# Immer unverschämtere Tricks....



## Hoppel (17 August 2003)

Hallo,

seit mehreren Tagen erreicht mich auf verschiedenen Mailkonten die folgende Spam. Insbesondere den letzten Absatz finde ich geradezu unverschämt...

Gruß!

Hoppel
==============================
Sehr geehrte Damen und Herren,

hiermit frage ich höflich an, ob ich Ihnen eine Internetpräsenz zeigen darf.
Über 3.000 Spezial-Informationen erwarten Sie dort.
Profis verraten Ihr geheimes Wissen (z.B. kostenlose Infos, ungewöhnliche Jobs und Nebenverdienste, 50% Rabatt bei Flugreisen, Markenartikel bis zu 50% billiger, Geld zurück beim Einkauf und vieles, vieles mehr).
Sollten Sie an diesen Informationen interessiert sein, dann senden Sie diese Mail an [email protected] zurück.
Sie erhalten schnellstmöglichst kostenlos und unverbindlich Zugang zu diesem Portal.

Mit freundlichen Grüßen
Marcel van Bergen

.................

Spam-Hinweis: Seit letztem Jahr sitze ich wegen einem Motorradunfall im Rollstuhl. Nun habe ich wieder Lebensmut und eine für mich sinnvolle Tätigkeit im Internet gefunden. Deshalb bitte ich Sie, mich nicht wegen dieser Mail zu verurteilen. Sollten Sie sich gestört fühlen, bitte ich um Entschuldigung für diese Mail.


----------



## Dino (17 August 2003)

Hi, Hoppel!

Mal so von Hase zu Hase  

Würdest Du mir den Quelltext der Mail (inkl. Header) per PN schicken? Mal so rein interessehalber...

Gruß
Dino


----------



## Hoppel (17 August 2003)

Hallo,

dank Dino habe ich mich mal näher mit dem armen Spam-Versender beschäftigen können.

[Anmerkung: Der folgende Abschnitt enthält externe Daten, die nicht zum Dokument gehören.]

-- ==== Sys2Proof/Machine/Flags.lean ====
section
/-!
DEFINITION. Machine/Flags.lean: number formats, exact values, the one rounding, and the status flags that roundings and
conversions set (R186-R211).
-/

namespace Sys2Proof.Machine

/-! ### Exact values -/

/-- An exact value, or a special one (R203): (−1)^neg · num / den · 2^exp; `bad` is a product 0 · ∞. -/
inductive Xv where
  | nan
  | bad
  | inf (neg : Bool)
  | fin (neg : Bool) (num den : Nat) (exp : Int)
  deriving DecidableEq, Repr

/-- Status flags as CR.FFLAGS numbers them (R199). -/
def fInexact : Nat := 1
/-- underflow (R199). -/
def fUnderflow : Nat := 2
/-- overflow (R199). -/
def fOverflow : Nat := 4
/-- divide (R199). -/
def fDivide : Nat := 8
/-- invalid (R199). -/
def fInvalid : Nat := 16
/-- xsat (R199). -/
def fXsat : Nat := 32
/-- xnan (R199). -/
def fXnan : Nat := 64

/-- The exact value of an integer times a power of two. -/
def Xv.ofInt (n : Int) (e : Int) : Xv := .fin (decide (n < 0)) n.natAbs 1 e

/-- +0. -/
def Xv.zero : Xv := .fin false 0 1 0

/-- 1. -/
def Xv.one : Xv := .fin false 1 1 0

/-- The value with its sign changed. -/
def Xv.neg : Xv → Xv
  | .nan => .nan
  | .bad => .bad
  | .inf n => .inf (!n)
  | .fin n a b e => .fin (!n) a b e

/-- The magnitude. -/
def Xv.abs : Xv → Xv
  | .nan => .nan
  | .bad => .bad
  | .inf _ => .inf false
  | .fin _ a b e => .fin false a b e

/-- The exact product (R189, R203). -/
def Xv.mul : Xv → Xv → Xv
  | .nan, _ => .nan
  | _, .nan => .nan
  | .bad, _ => .bad
  | _, .bad => .bad
  | .inf m, .inf n => .inf (m != n)
  | .inf m, .fin n a _ _ => if a = 0 then .bad else .inf (m != n)
  | .fin m a _ _, .inf n => if a = 0 then .bad else .inf (m != n)
  | .fin m a b e, .fin n c d f => .fin (m != n) (a * c) (b * d) (e + f)

/-- The value times 2^k. -/
def Xv.scale (x : Xv) (k : Int) : Xv :=
  match x with
  | .fin n a b e => .fin n a b (e + k)
  | y => y

/-- The finite value divided by a positive integer. -/
def Xv.divNat (x : Xv) (k : Nat) : Xv :=
  match x with
  | .fin n a b e => .fin n a (b * k) e
  | y => y

/-- The exact sum of two finite values; a zero sum is −0 only if both are −0 (R189). -/
def Xv.addFin (m : Bool) (a b : Nat) (e : Int) (n : Bool) (c d : Nat) (f : Int) : Xv :=
  let lo := min e f
  let x : Int := (if m then -1 else 1) * (a * d * 2 ^ (e - lo).toNat : Nat)
  let y : Int := (if n then -1 else 1) * (c * b * 2 ^ (f - lo).toNat : Nat)
  let s := x + y
  .fin (if s = 0 then m && n else decide (s < 0)) s.natAbs (b * d) lo

/-- The exact sum of terms, with specials resolved in the order of R203; the flag is invalid when R203 item 2 applies. -/
def xsum (ts : List Xv) : Xv × Nat :=
  if ts.contains .nan then (.nan, 0)
  else if ts.contains .bad || (ts.contains (.inf false) && ts.contains (.inf true)) then (.nan, fInvalid)
  else if ts.contains (.inf false) then (.inf false, 0)
  else if ts.contains (.inf true) then (.inf true, 0)
  else
    match ts with
    | [] => (Xv.zero, 0)
    | t :: r =>
      (r.foldl (fun acc x => match acc, x with
        | .fin m a b e, .fin n c d f => Xv.addFin m a b e n c d f
        | y, _ => y) t, 0)

/-- Ordering of two values that are not NaN: less, equal, greater. -/
def xcmp (x y : Xv) : Ordering :=
  let cls : Xv → Int := fun z => match z with
    | .inf true => -2 | .inf false => 2
    | _ => 0
  if cls x ≠ 0 || cls y ≠ 0 then compare (cls x) (cls y)
  else
    match (xsum [x, y.neg]).1 with
    | .fin n a _ _ => if a = 0 then .eq else if n then .lt else .gt
    | _ => .eq

/-- max or min of two values: the canonical NaN if either is NaN; −0 is below +0. -/
def pickNum (max_ : Bool) (x y : Xv) : Xv :=
  let less : Xv → Xv → Bool := fun a b => match xcmp a b with
    | .lt => true
    | .eq => (match a, b with
      | .fin true _ _ _, .fin false _ _ _ => true
      | _, _ => false)
    | .gt => false
  match x, y with
  | .nan, _ => .nan
  | _, .nan => .nan
  | .bad, _ => .nan
  | _, .bad => .nan
  | _, _ => if max_ then (if less x y then y else x) else (if less y x then y else x)

/-- The exact value of num / den · 2^e lies below 2^k. -/
def below (num den : Nat) (e : Int) (k : Int) : Bool :=
  let d := e - k
  if 0 ≤ d then num * 2 ^ d.toNat < den else num < den * 2 ^ (-d).toNat

/-- ⌊log2 (num / den)⌋ for a positive value. -/
def floorLog (num den : Nat) : Int :=
  let k : Int := (Nat.log2 num : Int) - (Nat.log2 den : Int)
  if below num den 0 k then k - 1 else k

/-- Rounds num / den · 2^e to the nearest multiple of 2^q, ties to even: the multiple, and whether it is inexact (R198). -/
def roundAt (num den : Nat) (e q : Int) : Nat × Bool :=
  let d := e - q
  let n := if 0 ≤ d then num * 2 ^ d.toNat else num
  let m := if 0 ≤ d then den else den * 2 ^ (-d).toNat
  let f := n / m
  let r := n % m
  (if 2 * r > m || (2 * r = m && f % 2 = 1) then f + 1 else f, r != 0)

/-! ### IEEE formats and A48 -/

/-- An IEEE-style format: exponent and fraction widths (R187). -/
structure Fmt where
  ebits : Nat
  fbits : Nat
  deriving DecidableEq, Repr

/-- binary64 (R187). -/
def f64 : Fmt := ⟨11, 52⟩
/-- binary32 (R187). -/
def f32 : Fmt := ⟨8, 23⟩
/-- binary16 (R187). -/
def f16 : Fmt := ⟨5, 10⟩
/-- bfloat16 (R187). -/
def bf16 : Fmt := ⟨8, 7⟩
/-- A48 (R187). -/
def a48 : Fmt := ⟨11, 36⟩
/-- The layout of E4M3 codes; its top code is NaN and it has no infinity (R191). -/
def e4m3 : Fmt := ⟨4, 3⟩
/-- The layout of E2M1 codes; it has no NaN and no infinity (R193). -/
def e2m1 : Fmt := ⟨2, 1⟩

/-- The bias (R187, R191, R193). -/
def Fmt.bias (f : Fmt) : Int := 2 ^ (f.ebits - 1) - 1

/-- The spacing of subnormals, as an exponent. -/
def Fmt.qmin (f : Fmt) : Int := 1 - f.bias - f.fbits

/-- The code of +∞ in an IEEE format. -/
def Fmt.infCode (f : Fmt) : Nat := (2 ^ f.ebits - 1) * 2 ^ f.fbits

/-- The canonical NaN (R187). -/
def Fmt.nanCode (f : Fmt) : Nat := f.infCode + 2 ^ (f.fbits - 1)

/-- The sign bit. -/
def Fmt.signBit (f : Fmt) : Nat := 2 ^ (f.ebits + f.fbits)

/-- The exact value of a finite code. -/
def Fmt.finite (f : Fmt) (c : Nat) : Xv :=
  let neg := c / f.signBit % 2 == 1
  let e := c / 2 ^ f.fbits % 2 ^ f.ebits
  let m := c % 2 ^ f.fbits
  if e = 0 then .fin neg m 1 f.qmin else .fin neg (2 ^ f.fbits + m) 1 (f.qmin + (e - 1 : Nat))

/-- The exact value of a code of an IEEE format (R187). -/
def Fmt.decode (f : Fmt) (c : Nat) : Xv :=
  if c / 2 ^ f.fbits % 2 ^ f.ebits = 2 ^ f.ebits - 1 then
    if c % 2 ^ f.fbits = 0 then .inf (c / f.signBit % 2 == 1) else .nan
  else f.finite c

/-- A code is a signalling NaN (R187). -/
def Fmt.signalling (f : Fmt) (c : Nat) : Bool :=
  c / 2 ^ f.fbits % 2 ^ f.ebits == 2 ^ f.ebits - 1 && c % 2 ^ f.fbits != 0 && c / 2 ^ (f.fbits - 1) % 2 == 0

/-- The magnitude code nearest to a non-zero value in the layout of a format, without a limit, and its flags (R198, R200). -/
def Fmt.nearest (f : Fmt) (num den : Nat) (e : Int) : Nat × Nat :=
  let q := max (floorLog num den + e - f.fbits) f.qmin
  let (sig, inex) := roundAt num den e q
  let tiny := below num den e (1 - f.bias)
  ((q - f.qmin).toNat * 2 ^ f.fbits + sig, if inex then (if tiny then fInexact + fUnderflow else fInexact) else 0)

/-- Rounds an exact value once to an IEEE format: the code and the flags (R188, R189, R198, R200). -/
def Fmt.round (f : Fmt) (x : Xv) : Nat × Nat :=
  match x with
  | .nan => (f.nanCode, 0)
  | .bad => (f.nanCode, fInvalid)
  | .inf n => (f.infCode + if n then f.signBit else 0, 0)
  | .fin n a b e =>
    let sg := if n then f.signBit else 0
    if a = 0 then (sg, 0)
    else
      let (c, fl) := f.nearest a b e
      if f.infCode ≤ c then (f.infCode + sg, fOverflow + fInexact) else (c + sg, fl)

/-- The sum of terms, rounded once (R202, R203): code and flags. -/
def Fmt.sum (f : Fmt) (ts : List Xv) : Nat × Nat :=
  let (x, fl) := xsum ts
  let (c, fr) := f.round x
  (c, fl ||| fr)

/-! ### Small formats -/

/-- |x| exceeds an integer bound. -/
def exceeds (num den : Nat) (e : Int) (k : Nat) : Bool :=
  if 0 ≤ e then k * den < num * 2 ^ e.toNat else k * den * 2 ^ (-e).toNat < num

/-- The value of an E4M3 byte (R191). -/
def e4m3Value (c : Nat) : Xv := if c % 128 = 127 then .nan else e4m3.finite c

/-- Encodes an exact value to E4M3 (R192). -/
def e4m3Encode (x : Xv) : Nat × Nat :=
  match x with
  | .fin n a b e =>
    let sg := if n then 128 else 0
    if a = 0 then (sg, 0)
    else if exceeds a b e 448 then (126 + sg, fOverflow + fInexact)
    else let (c, fl) := e4m3.nearest a b e; (c + sg, fl)
  | _ => (127, fInvalid)

/-- The value of an E2M1 nibble (R193). -/
def e2m1Value (c : Nat) : Xv := e2m1.finite c

/-- Encodes an exact value to E2M1 (R194). -/
def e2m1Encode (x : Xv) : Nat × Nat :=
  match x with
  | .fin n a b e =>
    let sg := if n then 8 else 0
    if a = 0 then (sg, 0)
    else if exceeds a b e 6 then (7 + sg, fOverflow + fInexact)
    else let (c, fl) := e2m1.nearest a b e; (c + sg, fl)
  | .inf n => (7 + (if n then 8 else 0), fInvalid)
  | _ => (0, fInvalid)

/-- The lowest exponent of T8 class h, plus 16 (R195). -/
def t8Lo (h : Nat) : Nat :=
  match h with
  | 0 => 0 | 1 => 1 | 3 => 3 | 5 => 7 | 6 => 15 | 4 => 23 | _ => 27

/-- The magnitude of a T8 payload in units of 2^−16 (R195): every one is a whole number of them. -/
def t8Mag (p : Nat) : Nat :=
  if p = 0 then 0
  else
    let h := Nat.log2 p
    let wf := h / 2
    let low := p - 2 ^ h
    (2 ^ wf + low % 2 ^ wf) * 2 ^ (t8Lo h + low / 2 ^ wf) / 2 ^ wf

/-- The value of a T8 byte (R195): NaR is NaN. -/
def t8Value (c : Nat) : Xv := if c % 256 = 128 then .nan else .fin (c / 128 % 2 == 1) (t8Mag (c % 128)) 1 (-16)

/-- The payloads in ascending magnitude (R195). -/
def t8Order : List Nat :=
  [0, 1, 2, 3] ++ (List.range 8).map (· + 8) ++ (List.range 96).map (· + 32) ++ (List.range 16).map (· + 16) ++ [4, 5, 6, 7]

/-- The payload nearest to a magnitude, given the payload below: the first candidate at or above it decides (R197, R198). -/
def t8Nearest (num den : Nat) (e : Int) (prev : Nat) : List Nat → Nat
  | [] => prev
  | p :: r =>
    -- twice the value against the sum of the neighbours, in units of 2^-16
    let n := if 0 ≤ e + 16 then num * 2 ^ (e + 16).toNat else num
    let d := if 0 ≤ e + 16 then den else den * 2 ^ (-(e + 16)).toNat
    if t8Mag p * d < n then t8Nearest num den e p r
    else
      let mid := (t8Mag prev + t8Mag p) * d
      if 2 * n < mid || (2 * n = mid && prev % 2 = 0) then prev else p

/-- The magnitude of payload p equals the value. -/
def t8Exact (num den : Nat) (e : Int) (p : Nat) : Bool :=
  if 0 ≤ e + 16 then t8Mag p * den == num * 2 ^ (e + 16).toNat else t8Mag p * den * 2 ^ (-(e + 16)).toNat == num

/-- Encodes an exact value to T8 (R197). -/
def t8Encode (x : Xv) : Nat × Nat :=
  match x with
  | .fin n a b e =>
    let sg := if n then 128 else 0
    if a = 0 then (0, 0)
    else if exceeds a b e 6144 then (7 + sg, fOverflow + fInexact)
    else
      let p := t8Nearest a b e 0 t8Order
      let fl := if t8Exact a b e p then 0 else if below a b e (-16) then fInexact + fUnderflow else fInexact
      (if p = 0 then 0 else p + sg, fl)
  | _ => (128, fInvalid)

/-- The scale exponent of an E8M0 byte; none for 0xFF (R190). -/
def e8m0 (v : Nat) : Option Int := if v % 256 = 255 then none else some ((v % 256 : Nat) - 127)

/-! ### Integers and square roots -/

/-- Rounds an exact finite value to the nearest integer, ties to even, and whether that changed it (R198). -/
def roundInt (neg : Bool) (num den : Nat) (e : Int) : Int × Bool :=
  let (n, i) := roundAt num den e 0
  (if neg then -(n : Int) else n, i)

/-- ⌊√n⌋, bit by bit from bit `b − 1` down. -/
def isqrtFrom (n : Nat) : Nat → Nat → Nat
  | 0, r => r
  | b + 1, r => if (r + 2 ^ b) * (r + 2 ^ b) ≤ n then isqrtFrom n b (r + 2 ^ b) else isqrtFrom n b r

/-- ⌊√n⌋. -/
def isqrt (n : Nat) : Nat := isqrtFrom n (Nat.log2 n / 2 + 1) 0

/-- A value that rounds as the square root of num · 2^e does in every format of the F9: twice the root of a scaled number,
plus one when the root is inexact. -/
def sqrtVal (num : Nat) (e : Int) : Xv :=
  let k : Nat := 130 + (if (e - 130) % 2 = 0 then 0 else 1)
  let n := num * 2 ^ k
  let r := isqrt n
  .fin false (2 * r + if r * r = n then 0 else 1) 1 ((e - k) / 2 - 1)

/-- The square root of a value, rounded once (R188, R323). -/
def Fmt.sqrt (f : Fmt) (x : Xv) : Nat × Nat :=
  match x with
  | .fin n a b e => if a = 0 then f.round x else if n then (f.nanCode, fInvalid) else f.round (sqrtVal (a / b) e)
  | .inf false => f.round x
  | .inf true => (f.nanCode, fInvalid)
  | _ => (f.nanCode, 0)

/-- The quotient of two values, rounded once (R188, R199, R324). -/
def Fmt.div (f : Fmt) (x y : Xv) : Nat × Nat :=
  match x, y with
  | .nan, _ => (f.nanCode, 0)
  | _, .nan => (f.nanCode, 0)
  | .bad, _ => (f.nanCode, fInvalid)
  | _, .bad => (f.nanCode, fInvalid)
  | .inf _, .inf _ => (f.nanCode, fInvalid)
  | .inf m, .fin n _ _ _ => f.round (.inf (m != n))
  | .fin m _ _ _, .inf n => f.round (.fin (m != n) 0 1 0)
  | .fin m a b e, .fin n c d g =>
    if c = 0 then if a = 0 then (f.nanCode, fInvalid) else ((f.round (.inf (m != n))).1, fDivide)
    else f.round (.fin (m != n) (a * d) (b * c) (e - g))

/-! ### X128 -/

/-- Converts a value to X128 under scale exponent L: the 128 bits and the flags (R209). -/
def toX128 (x : Xv) (l : Int) : Nat × Nat :=
  match x with
  | .fin n a b e =>
    let (q, i) := roundInt n a b (e - l)
    if q > 2 ^ 127 - 1 then (2 ^ 127 - 1, fXsat)
    else if q < -(2 ^ 127) then (2 ^ 127, fXsat)
    else ((q % 2 ^ 128).toNat, if i then fInexact else 0)
  | .inf false => (2 ^ 127 - 1, fXsat)
  | .inf true => (2 ^ 127, fXsat)
  | _ => (0, fXnan)

/-- The signed value of 128 bits. -/
def x128Int (q : Nat) : Int := if q < 2 ^ 127 then q else (q : Int) - 2 ^ 128

/-- X128 addition: wraps modulo 2^128 and raises xsat when it leaves the range (R210). -/
def x128Add (a b : Nat) : Nat × Nat :=
  let s := x128Int a + x128Int b
  ((a + b) % 2 ^ 128, if s > 2 ^ 127 - 1 || s < -(2 ^ 127) then fXsat else 0)

/-- The exact value of an X128 number (R208). -/
def x128Value (q : Nat) (l : Int) : Xv := Xv.ofInt (x128Int q) l

/-- L of CR.X128L: 12-bit two's complement (R208). -/
def x128L (w : Word) : Int := (BitVec.ofNat 12 w.toNat).toInt

end Sys2Proof.Machine
end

Es wird auf eine Seite beworben, die ein geradezu erstaunliches Sammelsurium von (natürlich nicht) kostenlosen Angeboten feilbietet. Dort werden von einem Doktortitel mit Promotionsurkunde für schlappe 10.000 € über die unausrottbaren Produkte zur Penis-Verlängerung auch angebliche "Geheimreporte" angeboten.

Ein kleines Beispiel will ich dem interessierten Leser nicht vorenthalten:



> Warum bezahlen Sie noch teures Wasser?
> 
> Wenn man sich den Wasserzähler genauer anschaut, so stellt man fest, dass das System ziemlich simpel aufgebaut ist. Der Zähler ist an ein Wasserrohr angeschlossen. In dem Wasserrohr befindet sich ein Rädchen, welches sich je nach Wasserdruck schneller oder langsamer dreht. Dieses Rädchen treibt den Wasserzähler an. D.h. Wenn wir den Wasserhahn ganz aufmachen, läuft das Wasser ziemlich stark, demnach ist auch der Wasserdruck, der sich im Rohr aufgebaut hat sehr hoch, das Rädchen dreht sich schnell und treibt den Wasserzählerstand in die Höhe.
> Da das Rädchen einen Mechanismus (den Zählerstand) antreibt, erfährt das Rädchen einen gewissen Reibeffekt, welches das Rädchen einem geringen Widerstand aussetzt........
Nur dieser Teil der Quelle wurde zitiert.